I’ve done a few tests. The source file was created as a VFB file in FontLab Studio 5. It’s a single weight font with a few OpenType features.

The points below focus on the differences shown in the Font Info window. Where info is missing or differs I have noted it. My tests weren’t extensive or very scientific, but I’m sharing my findings here for others anyway.

1. Open VFB in FontLab Studio 5
2. Python Script export

Font Info - Font

  • glyphOrder: .notdef excluded from list.

Font Info - Masters

  • Custom Parameters: underlineThickness/Position, strikeout/Size, TTFZone/Stems, subscript(x4), superscript(x4) parameters are missing

Font Info - Features

  • Features: kern is missing. The kerning has imported but not as an OpenType class.

1. Open VFB in FontLab VI
2. Export as Glyphs

Font Info - Font

  • Date: Updates to date of the conversion
  • Custom Parameters: Panose parameter is missing
  • Custom Parameters: openTypeOS2VendorID is missing
  • Glyph order differs from Python script order

Font Info - Masters

  • Vertical Stems: There is an additional entry that does not appear in the original FL5 VFB source file, although it does import also as a Custom Parameter.

1. Open VFB in FontLab VI
2. Export as UFO Package (‘legacy’ UFO2)
3. Import UFO into Glyphs

Font Info - Masters

  • Custom Parameters: Generally this is much more complete than the other two methods.

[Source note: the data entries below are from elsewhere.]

-- ==== Sys2Proof/Certificates/Slice0/Obligations.lean ====
section
/-! DEFINITION. The statements about the machine, and the tables that they are stated over. -/

open Sys2Proof Sys2Proof.Machine

namespace Sys2Proof.Claims

/-! ## Per-lane ops of a warp -/

/-- A per-lane op: its guard, the registers it reads, the registers and predicates it writes, the cycles after which a later op
of the fragment may use the results, and what a lane writes. -/
structure LaneRow where
  g : Guard
  srcs : List Reg
  dsts : List Reg := []
  pds : List Pred := []
  lat : Nat
  res : WarpEnv → Lane → LaneRes

/-- An op of both streams that writes one integer register: its guard, D and the fields that A, B and the old D are read from, the
registers a lane reads, and D's new value at width w (R78). -/
structure AluRow where
  g : Guard
  d : Reg
  a : Reg
  b : Reg
  srcs : List Reg
  val : (w : Nat) → BitVec w → BitVec w → BitVec w → BitVec w

/-- An op of A and B. -/
def ofAB (g : Guard) (d a b : Reg) (val : (w : Nat) → BitVec w → BitVec w → BitVec w) : AluRow :=
  { g := g, d := d, a := a, b := b, srcs := [a, b], val := fun w x y _ => val w x y }
/-- An op of A, B and the old D. -/
def ofABD (g : Guard) (d a b : Reg) (val : (w : Nat) → BitVec w → BitVec w → BitVec w → BitVec w) : AluRow :=
  { g := g, d := d, a := a, b := b, srcs := [a, b, d], val := val }
/-- An op of A. -/
def ofA (g : Guard) (d a : Reg) (val : (w : Nat) → BitVec w → BitVec w) : AluRow :=
  { g := g, d := d, a := a, b := a, srcs := [a], val := fun w x _ _ => val w x }

/-- A left shift by a whole operand (R82). -/
def leftShift {w : Nat} (x : BitVec w) (n : Nat) : BitVec w := if n < w then x <<< n else 0#w
/-- A right shift by a whole operand, zeros entering (R82). -/
def rightShift {w : Nat} (x : BitVec w) (n : Nat) : BitVec w := if n < w then x >>> n else 0#w
/-- A right shift by a whole operand, copies of the sign bit entering: from n = w on, w copies of it (R82). -/
def signShift {w : Nat} (x : BitVec w) (n : Nat) : BitVec w :=
  if n < w then BitVec.ofInt w (x.toInt / 2 ^ n) else if x.msb then BitVec.allOnes w else 0#w

/-- BFE: f is the field of len bits at pos, and has its sign when sgn is 1 (R85). -/
def extracted {w : Nat} (x y : BitVec w) : BitVec w :=
  let pos := y.toNat % 256
  let len := min (y.toNat / 256 % 256) w
  let f := x.toNat / 2 ^ pos % 2 ^ len
  if len = 0 ∨ w ≤ pos then 0#w
  else if y.getLsbD 16 ∧ 2 ^ (len - 1) ≤ f then BitVec.ofInt w ((f : Int) - 2 ^ len) else BitVec.ofNat w f

/-- BFI: the bits of D from pos on, len of them, are those of A (R85). -/
def inserted {w : Nat} (x y d : BitVec w) : BitVec w :=
  let pos := y.toNat % 256
  let m := BitVec.ofNat w ((2 ^ min (y.toNat / 256 % 256) w - 1) * 2 ^ pos)
  (d &&& ~~~m) ||| (x <<< pos &&& m)

/-- The integer ops that write one register at the stream's width (R81 to R85, R89, R90). -/
def aluRow : Instr → Option AluRow
  | .add g d a b => some (ofAB g d a b fun _ x y => x + y)
  | .sub g d a b => some (ofAB g d a b fun _ x y => x - y)
  | .mul g d a b => some (ofAB g d a b fun _ x y => x * y)
  | .mulh g d a b => some (ofAB g d a b fun w x y => BitVec.ofInt w (x.toInt * y.toInt / 2 ^ w))
  | .mulhn g d a b => some (ofAB g d a b fun w x y => BitVec.ofNat w (x.toNat * y.toNat / 2 ^ w))
  | .min g d a b => some (ofAB g d a b fun _ x y => if x.toInt ≤ y.toInt then x else y)
  | .max g d a b => some (ofAB g d a b fun _ x y => if y.toInt ≤ x.toInt then x else y)
  | .minn g d a b => some (ofAB g d a b fun _ x y => if x.toNat ≤ y.toNat then x else y)
  | .maxn g d a b => some (ofAB g d a b fun _ x y => if y.toNat ≤ x.toNat then x else y)
  | .and g d a b => some (ofAB g d a b fun _ x y => x &&& y)
  | .or g d a b => some (ofAB g d a b fun _ x y => x ||| y)
  | .xor g d a b => some (ofAB g d a b fun _ x y => x ^^^ y)
  | .andn g d a b => some (ofAB g d a b fun _ x y => x &&& ~~~y)
  | .shl g d a b => some (ofAB g d a b fun _ x y => leftShift x y.toNat)
  | .shr g d a b => some (ofAB g d a b fun _ x y => rightShift x y.toNat)
  | .sar g d a b => some (ofAB g d a b fun _ x y => signShift x y.toNat)
  | .mov g d a => some (ofA g d a fun _ x => x)
  | .mac g d a b => some (ofABD g d a b fun _ x y z => z + x * y)
  | .popc g d a => some (ofA g d a fun w x => BitVec.ofNat w (((List.range w).filter x.getLsbD).length))
  | .clz g d a => some (ofA g d a fun w x => BitVec.ofNat w ((List.range w).reverse.takeWhile fun i => !x.getLsbD i).length)
  | .brev g d a => some (ofA g d a fun _ x => x.reverse)
  | .bfe g d a b => some (ofAB g d a b fun _ x y => extracted x y)
  | .bfi g d a b => some (ofABD g d a b fun _ x y z => inserted x y z)
  | .rotl g d a b => some (ofAB g d a b fun w x y => x.rotateLeft (y.toNat % w))
  | .abs g d a => some (ofA g d a fun w x => if 0 ≤ x.toInt then x else 0#w - x)
  | .neg g d a => some (ofA g d a fun w x => 0#w - x)
  | .addi g d a imm => some (ofA g d a fun w x => x + imm.signExtend w)
  | .andi g d a imm => some (ofA g d a fun w x => x &&& imm.signExtend w)
  | .ori g d a imm => some (ofA g d a fun w x => x ||| imm.signExtend w)
  | .xori g d a imm => some (ofA g d a fun w x => x ^^^ imm.signExtend w)
  | .shli g d a n => some (ofA g d a fun _ x => leftShift x n.toNat)
  | .shri g d a n => some (ofA g d a fun _ x => rightShift x n.toNat)
  | .sari g d a n => some (ofA g d a fun _ x => signShift x n.toNat)
  | .movi g d imm => some { g := g, d := d, a := d, b := d, srcs := [], val := fun w _ _ _ => imm.signExtend w }
  | .movh g d imm => some { g := g, d := d, a := d, b := d, srcs := [d], val := fun w _ _ z => (imm ++ z.extractLsb' 0 16).signExtend w }
  | _ => none

/-- The per-lane op of a row. -/
def AluRow.lane (r : AluRow) : LaneRow :=
  { g := r.g, srcs := r.srcs, dsts := [r.d], lat := 2,
    res := fun e l => { regs := [(r.d, r.val 32 (readReg e l r.a) (readReg e l r.b) (readReg e l r.d))] } }

/-- A slot's op: its guard, the bundles until its result is seen, and what it writes. -/
structure SlotRow where
  g : Guard
  dst : State → StrandEnv → PendDst

/-- The slot's op of a row. -/
def AluRow.slot (r : AluRow) : SlotRow :=
  { g := r.g, dst := fun _ e => .sreg r.d (r.val 64 (opA e r.a) (opB e r.b) (opD e r.d)) }

/-- A register pair's results, the low word in D. -/
def pairOf (d : Reg) (v : W64) : List (Reg × W32) := [(d, v.extractLsb' 0 32), (d + 1, v.extractLsb' 32 32)]
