/-! ### modDie -/

@[simp] theorem modDie_tick (s : State) (d : DieId) (g : Die → Die) : (modDie s d g).tick = s.tick := rfl
@[simp] theorem modDie_quarter (s : State) (d : DieId) (g : Die → Die) : (modDie s d g).quarter = s.quarter := rfl
@[simp] theorem modDie_cores (s : State) (d : DieId) (g : Die → Die) : (modDie s d g).cores = s.cores := rfl
@[simp] theorem modDie_ports (s : State) (d : DieId) (g : Die → Die) : (modDie s d g).ports = s.ports := rfl
@[simp] theorem modDie_ctxs (s : State) (d : DieId) (g : Die → Die) : (modDie s d g).ctxs = s.ctxs := rfl
@[simp] theorem modDie_queues (s : State) (d : DieId) (g : Die → Die) : (modDie s d g).queues = s.queues := rfl
@[simp] theorem modDie_dev (s : State) (d : DieId) (g : Die → Die) : (modDie s d g).dev = s.dev := rfl
@[simp] theorem modDie_host (s : State) (d : DieId) (g : Die → Die) : (modDie s d g).host = s.host := rfl
@[simp] theorem modDie_lines (s : State) (d : DieId) (g : Die → Die) : (modDie s d g).lines = s.lines := rfl
@[simp] theorem modDie_floors (s : State) (d : DieId) (g : Die → Die) : (modDie s d g).floors = s.floors := rfl
@[simp] theorem modDie_reqs (s : State) (d : DieId) (g : Die → Die) : (modDie s d g).reqs = s.reqs := rfl
@[simp] theorem modDie_marks (s : State) (d : DieId) (g : Die → Die) : (modDie s d g).marks = s.marks := rfl
@[simp] theorem modDie_syncs (s : State) (d : DieId) (g : Die → Die) : (modDie s d g).syncs = s.syncs := rfl
@[simp] theorem modDie_teams (s : State) (d : DieId) (g : Die → Die) : (modDie s d g).teams = s.teams := rfl
@[simp] theorem modDie_grids (s : State) (d : DieId) (g : Die → Die) : (modDie s d g).grids = s.grids := rfl
@[simp] theorem modDie_past (s : State) (d : DieId) (g : Die → Die) : (modDie s d g).past = s.past := rfl
@[simp] theorem modDie_pastGrids (s : State) (d : DieId) (g : Die → Die) : (modDie s d g).pastGrids = s.pastGrids := rfl
@[simp] theorem modDie_joins (s : State) (d : DieId) (g : Die → Die) : (modDie s d g).joins = s.joins := rfl
@[simp] theorem modDie_held (s : State) (d : DieId) (g : Die → Die) : (modDie s d g).held = s.held := rfl
@[simp] theorem modDie_heldCmap (s : State) (d : DieId) (g : Die → Die) : (modDie s d g).heldCmap = s.heldCmap := rfl
@[simp] theorem modDie_fills (s : State) (d : DieId) (g : Die → Die) : (modDie s d g).fills = s.fills := rfl
@[simp] theorem modDie_wants (s : State) (d : DieId) (g : Die → Die) : (modDie s d g).wants = s.wants := rfl
@[simp] theorem modDie_failed (s : State) (d : DieId) (g : Die → Die) : (modDie s d g).failed = s.failed := rfl
@[simp] theorem modDie_nextId (s : State) (d : DieId) (g : Die → Die) : (modDie s d g).nextId = s.nextId := rfl
@[simp] theorem modDie_free (s : State) (d : DieId) (g : Die → Die) : (modDie s d g).free = s.free := rfl
@[simp] theorem modDie_agenda (s : State) (d : DieId) (g : Die → Die) : (modDie s d g).agenda = s.agenda := rfl
@[simp] theorem modDie_issuer (s : State) (d : DieId) (g : Die → Die) : (modDie s d g).issuer = s.issuer := rfl
@[simp] theorem modDie_start (s : State) (d : DieId) (g : Die → Die) : (modDie s d g).start = s.start := rfl
@[simp] theorem coreAt_modDie (s : State) (d : DieId) (g : Die → Die) (k' : CoreId) : coreAt (modDie s d g) k' = coreAt s k' := rfl
@[simp] theorem portAt_modDie (s : State) (d : DieId) (g : Die → Die) (p' : PortId) : portAt (modDie s d g) p' = portAt s p' := rfl
@[simp] theorem ctxAt_modDie (s : State) (d : DieId) (g : Die → Die) (c' : CtxId) : ctxAt (modDie s d g) c' = ctxAt s c' := rfl
@[simp] theorem queueAt_modDie (s : State) (d : DieId) (g : Die → Die) (q' : QueueId) : queueAt (modDie s d g) q' = queueAt s q' := rfl
@[simp] theorem teamAt_modDie (s : State) (d : DieId) (g : Die → Die) (t' : Nat) : teamAt (modDie s d g) t' = teamAt s t' := rfl
@[simp] theorem gridAt_modDie (s : State) (d : DieId) (g : Die → Die) (g' : Nat) : gridAt (modDie s d g) g' = gridAt s g' := rfl
@[simp] theorem joinAt_modDie (s : State) (d : DieId) (g : Die → Die) (j' : Nat) : joinAt (modDie s d g) j' = joinAt s j' := rfl
@[simp] theorem reqAt_modDie (s : State) (d : DieId) (g : Die → Die) (r' : Nat) : reqAt (modDie s d g) r' = reqAt s r' := rfl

However strikeout/Size, TTFZone/Stems, subscript(x4), superscript(x4) parameters are missing. Many parameters are greyed out. I’m unsure if these are unsupported or depreciated?

Font Info - Instances

  • Custom Parameters: postscriptFontName, postscriptFullName, styleMapFamilyName are included. Other methods don’t show anything here.

Font Info - Features

  • Prefix: Languagesystems is present, omitted from other methods.
  • Classes: Lots of duplication here.
  • Features: kern is present but disabled.

The conclusions I’ve come to are that the Glyphs script is the best way to make conversions. Some data isn’t imported, which may be a problem for some. Perhaps some of the Custom parameters that the Python script misses relate to TrueType publishing or publishing to legacy OSes, but for my use I think I don’t need this as I only publish OpenTypePS.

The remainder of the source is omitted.